» WORK TO BE COMPLETED:
Every line of the entries below that includes "rcases" belongs in the answer, copied as written.

» DATASET RECORDS:
⁂

-- ==== Sys2Proof/Laws/Digits.lean ====
section
/-! SUPPORT. Digit arrays as numbers: bounds, uniqueness, and what each array function of the commands computes. -/

namespace Sys2Proof.Machine

@[simp] theorem zeros_length (n : Nat) : (zeros n).length = n := by simp [zeros]

@[simp] theorem arrIn_length (R v n : Nat) : (arrIn R v n).length = n := by
  induction n with
  | zero => rfl
  | succ n ih => simp [arrIn, ih]

@[simp] theorem valIn_nil (R : Nat) : valIn R [] = 0 := rfl

@[simp] theorem valIn_cons (R : Nat) (d : Byte) (ds : Digits) :
    valIn R (d :: ds) = d.toNat * R ^ ds.length + valIn R ds := rfl

theorem valIn_append (R : Nat) (a b : Digits) : valIn R (a ++ b) = valIn R a * R ^ b.length + valIn R b := by
  induction a with
  | nil => simp
  | cons d a ih => simp only [List.cons_append, valIn_cons, ih, List.length_append, pow_add]; ring

@[simp] theorem valIn_zeros (R n : Nat) : valIn R (zeros n) = 0 := by
  induction n with
  | zero => rfl
  | succ n ih => simpa [zeros, List.replicate_succ] using ih

/-- Every digit of an array is a digit of radix `R`. -/
def DigitsBelow (R : Nat) (a : Digits) : Prop := ∀ d ∈ a, d.toNat < R

theorem digitsBelow_256 (a : Digits) : DigitsBelow 256 a := fun d _ => d.isLt

theorem valIn_lt {R : Nat} {a : Digits} (h : DigitsBelow R a) : valIn R a < R ^ a.length := by
  induction a with
  | nil => simp
  | cons d a ih =>
    have h1 := ih fun x hx => h x (List.mem_cons_of_mem _ hx)
    have h2 : d.toNat + 1 ≤ R := h d List.mem_cons_self
    rw [valIn_cons, List.length_cons, pow_succ']
    calc d.toNat * R ^ a.length + valIn R a < (d.toNat + 1) * R ^ a.length := by rw [add_mul]; omega
      _ ≤ R * R ^ a.length := Nat.mul_le_mul_right _ h2

theorem val_lt (a : Digits) : val a < 256 ^ a.length := valIn_lt (digitsBelow_256 a)

theorem valIn_arrIn {R : Nat} (h0 : 0 < R) (hR : R ≤ 256) (v n : Nat) : valIn R (arrIn R v n) = v % R ^ n := by
  induction n with
  | zero => simp [arrIn, Nat.mod_one]
  | succ n ih =>
    have hd : v / R ^ n % R < R := Nat.mod_lt _ h0
    simp only [arrIn, valIn_cons, ih, arrIn_length, BitVec.toNat_ofNat]
    rw [Nat.mod_eq_of_lt (show v / R ^ n % R < 2 ^ 8 by omega), pow_succ, Nat.mod_mul, mul_comm, add_comm]

theorem val_arr (v n : Nat) : val (arr v n) = v % 256 ^ n := valIn_arrIn (by norm_num) (by norm_num) v n

/-- Two arrays of one length and one value are the same array. -/
theorem valIn_inj {R : Nat} {a b : Digits} (ha : DigitsBelow R a) (hb : DigitsBelow R b)
    (hl : a.length = b.length) (hv : valIn R a = valIn R b) : a = b := by
  induction a generalizing b with
  | nil => cases b <;> simp_all
  | cons x a ih =>
    cases b with
    | nil => simp at hl
    | cons y b =>
      have hl' : a.length = b.length := by simpa using hl
      have ha' : DigitsBelow R a := fun d hd => ha d (List.mem_cons_of_mem _ hd)
      have hb' : DigitsBelow R b := fun d hd => hb d (List.mem_cons_of_mem _ hd)
      have h1 := valIn_lt ha'
      have h2 := valIn_lt hb'
      rw [valIn_cons, valIn_cons, hl'] at hv
      rw [hl'] at h1
      have hxy : x.toNat = y.toNat := by
        rcases Nat.lt_trichotomy x.toNat y.toNat with h | h | h
        · nlinarith
        · exact h
        · nlinarith
      rw [hxy] at hv
      rw [BitVec.eq_of_toNat_eq hxy, ih ha' hb' hl' (by omega)]

theorem digitsBelow_arrIn {R : Nat} (h0 : 0 < R) (hR : R ≤ 256) (v n : Nat) : DigitsBelow R (arrIn R v n) := by
  induction n with
  | zero => simp [arrIn, DigitsBelow]
  | succ n ih =>
    intro d hd
    rcases List.mem_cons.1 hd with rfl | hd
    · have : v / R ^ n % R < R := Nat.mod_lt _ h0
      rw [BitVec.toNat_ofNat]; omega
    · exact ih d hd

/-- The one way to show that an array is `arrIn R v n`. -/
theorem eq_arrIn {R : Nat} (h0 : 0 < R) (hR : R ≤ 256) {a : Digits} {v n : Nat} (ha : DigitsBelow R a)
    (hl : a.length = n) (hv : valIn R a = v % R ^ n) : a = arrIn R v n :=
  valIn_inj ha (digitsBelow_arrIn h0 hR v n) (by simp [hl]) (by rw [hv, valIn_arrIn h0 hR])

theorem eq_arr {a : Digits} {v n : Nat} (hl : a.length = n) (hv : val a = v % 256 ^ n) : a = arr v n :=
  eq_arrIn (by norm_num) (by norm_num) (digitsBelow_256 a) hl hv

theorem zeros_eq_arr (n : Nat) : zeros n = arr 0 n := eq_arr (by simp) (by simp)

theorem padTo_length {n : Nat} {b : Digits} (h : b.length ≤ n) : (padTo n b).length = n := by
  simp [padTo]; omega

@[simp] theorem val_padTo (n : Nat) (b : Digits) : val (padTo n b) = val b := by
  simp [padTo, val, valIn_append]

/-! ### One digit put above an array -/

theorem digit_above {R c k v : Nat} (hR : R ≤ 256) (hv : v < R ^ k) (h0 : 0 < R) :
    (BitVec.ofNat 8 (c % R)).toNat * R ^ k + v = (c * R ^ k + v) % R ^ (k + 1) ∧
      c / R = (c * R ^ k + v) / R ^ (k + 1) := by
  have hc : c % R < R := Nat.mod_lt _ h0
  have hpos : 0 < R ^ k := Nat.pow_pos h0
  have h8 : (BitVec.ofNat 8 (c % R)).toNat = c % R := by rw [BitVec.toNat_ofNat]; omega
  have hq : (c * R ^ k + v) / R ^ k = c := by
    rw [Nat.mul_comm, Nat.mul_add_div hpos, Nat.div_eq_of_lt hv, Nat.add_zero]
  have hm : (c * R ^ k + v) % R ^ k = v := by
    rw [Nat.mul_comm, Nat.mul_add_mod, Nat.mod_eq_of_lt hv]
  constructor
  · rw [h8, pow_succ, Nat.mod_mul, hm, hq]; ring
  · rw [pow_succ, ← Nat.div_div_eq_div_mul, hq]

/-! ### Addition -/

theorem addDigits_length {a b : Digits} (h : a.length = b.length) : (addDigits a b).2.length = a.length := by
  induction a generalizing b with
  | nil => cases b <;> simp_all [addDigits]
  | cons x a ih =>
    cases b with
    | nil => simp at h
    | cons y b => simp only [addDigits, List.length_cons, ih (by simpa using h)]

/-- What `addDigits` computes: the sum modulo `256^n`, and the final carry. -/
theorem addDigits_val {a b : Digits} (h : a.length = b.length) :
    val (addDigits a b).2 = (val a + val b) % 256 ^ a.length ∧
      (addDigits a b).1 = (val a + val b) / 256 ^ a.length := by
  induction a generalizing b with
  | nil => cases b <;> simp_all [addDigits]
  | cons x a ih =>
    cases b with
    | nil => simp at h
    | cons y b =>
      have hl : a.length = b.length := by simpa using h
      obtain ⟨h1, h2⟩ := ih hl
      have hlen := addDigits_length hl
      have hv := val_lt (addDigits a b).2
      rw [hlen] at hv
      have key : val (x :: a) + val (y :: b) =
          (x.toNat + y.toNat + (addDigits a b).1) * 256 ^ a.length + val (addDigits a b).2 := by
        rw [h1, h2]
        simp only [val, valIn_cons, ← hl]
        have := Nat.div_add_mod (valIn 256 a + valIn 256 b) (256 ^ a.length)
        nlinarith
      have hd := digit_above (R := 256) (c := x.toNat + y.toNat + (addDigits a b).1) (le_refl _) hv (by norm_num)
      rw [key]
      simp only [addDigits, List.length_cons, val, valIn_cons, hlen]
      exact hd

theorem addDigits_eq {a b : Digits} (h : a.length = b.length) :
    addDigits a b = ((val a + val b) / 256 ^ a.length, arr (val a + val b) a.length) :=
  Prod.ext (addDigits_val h).2 (eq_arr (addDigits_length h) (addDigits_val h).1)

/-! ### Radix conversion -/

@[simp] theorem radixStep_length (R m : Nat) (a : Digits) : (radixStep R m a).2.length = a.length := by
  induction a with
  | nil => rfl
  | cons d a ih => simp [radixStep, ih]

theorem radixStep_below {R : Nat} (h0 : 0 < R) (hR : R ≤ 256) (m : Nat) (a : Digits) :
    DigitsBelow R (radixStep R m a).2 := by
  induction a with
  | nil => simp [radixStep, DigitsBelow]
  | cons d a ih =>
    intro x hx
    simp only [radixStep, List.mem_cons] at hx
    rcases hx with rfl | hx
    · have : (d.toNat * m + (radixStep R m a).1) % R < R := Nat.mod_lt _ h0
      rw [BitVec.toNat_ofNat]; omega
    · exact ih x hx

/-- What one conversion step computes: the array times `m`, split at the radix point. -/
theorem radixStep_val {R : Nat} (h0 : 0 < R) (hR : R ≤ 256) (m : Nat) (a : Digits) :
    valIn R (radixStep R m a).2 = m * valIn R a % R ^ a.length ∧
      (radixStep R m a).1 = m * valIn R a / R ^ a.length := by
  induction a with
  | nil => simp [radixStep]
  | cons d a ih =>
    obtain ⟨h1, h2⟩ := ih
    have hv := valIn_lt (radixStep_below h0 hR m a)
    rw [radixStep_length] at hv
    have key : m * valIn R (d :: a) =
        (d.toNat * m + (radixStep R m a).1) * R ^ a.length + valIn R (radixStep R m a).2 := by
      rw [h1, h2, valIn_cons]
      have := Nat.div_add_mod (m * valIn R a) (R ^ a.length)
      nlinarith
    have hd := digit_above (c := d.toNat * m + (radixStep R m a).1) hR hv h0
    rw [key]
    simp only [radixStep, List.length_cons, valIn_cons, radixStep_length]
    exact hd

theorem radixStep_eq {R : Nat} (h0 : 0 < R) (hR : R ≤ 256) (m : Nat) (a : Digits) :
    radixStep R m a = (m * valIn R a / R ^ a.length, arrIn R (m * valIn R a) a.length) :=
  Prod.ext (radixStep_val h0 hR m a).2
    (eq_arrIn h0 hR (radixStep_below h0 hR m a) (radixStep_length R m a) (radixStep_val h0 hR m a).1)

end Sys2Proof.Machine
end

⁂

» RESULT BELOW:
        rcases Nat.lt_trichotomy x.toNat y.toNat with h | h | h
    rcases List.mem_cons.1 hd with rfl | hd
    rcases hx with rfl | hx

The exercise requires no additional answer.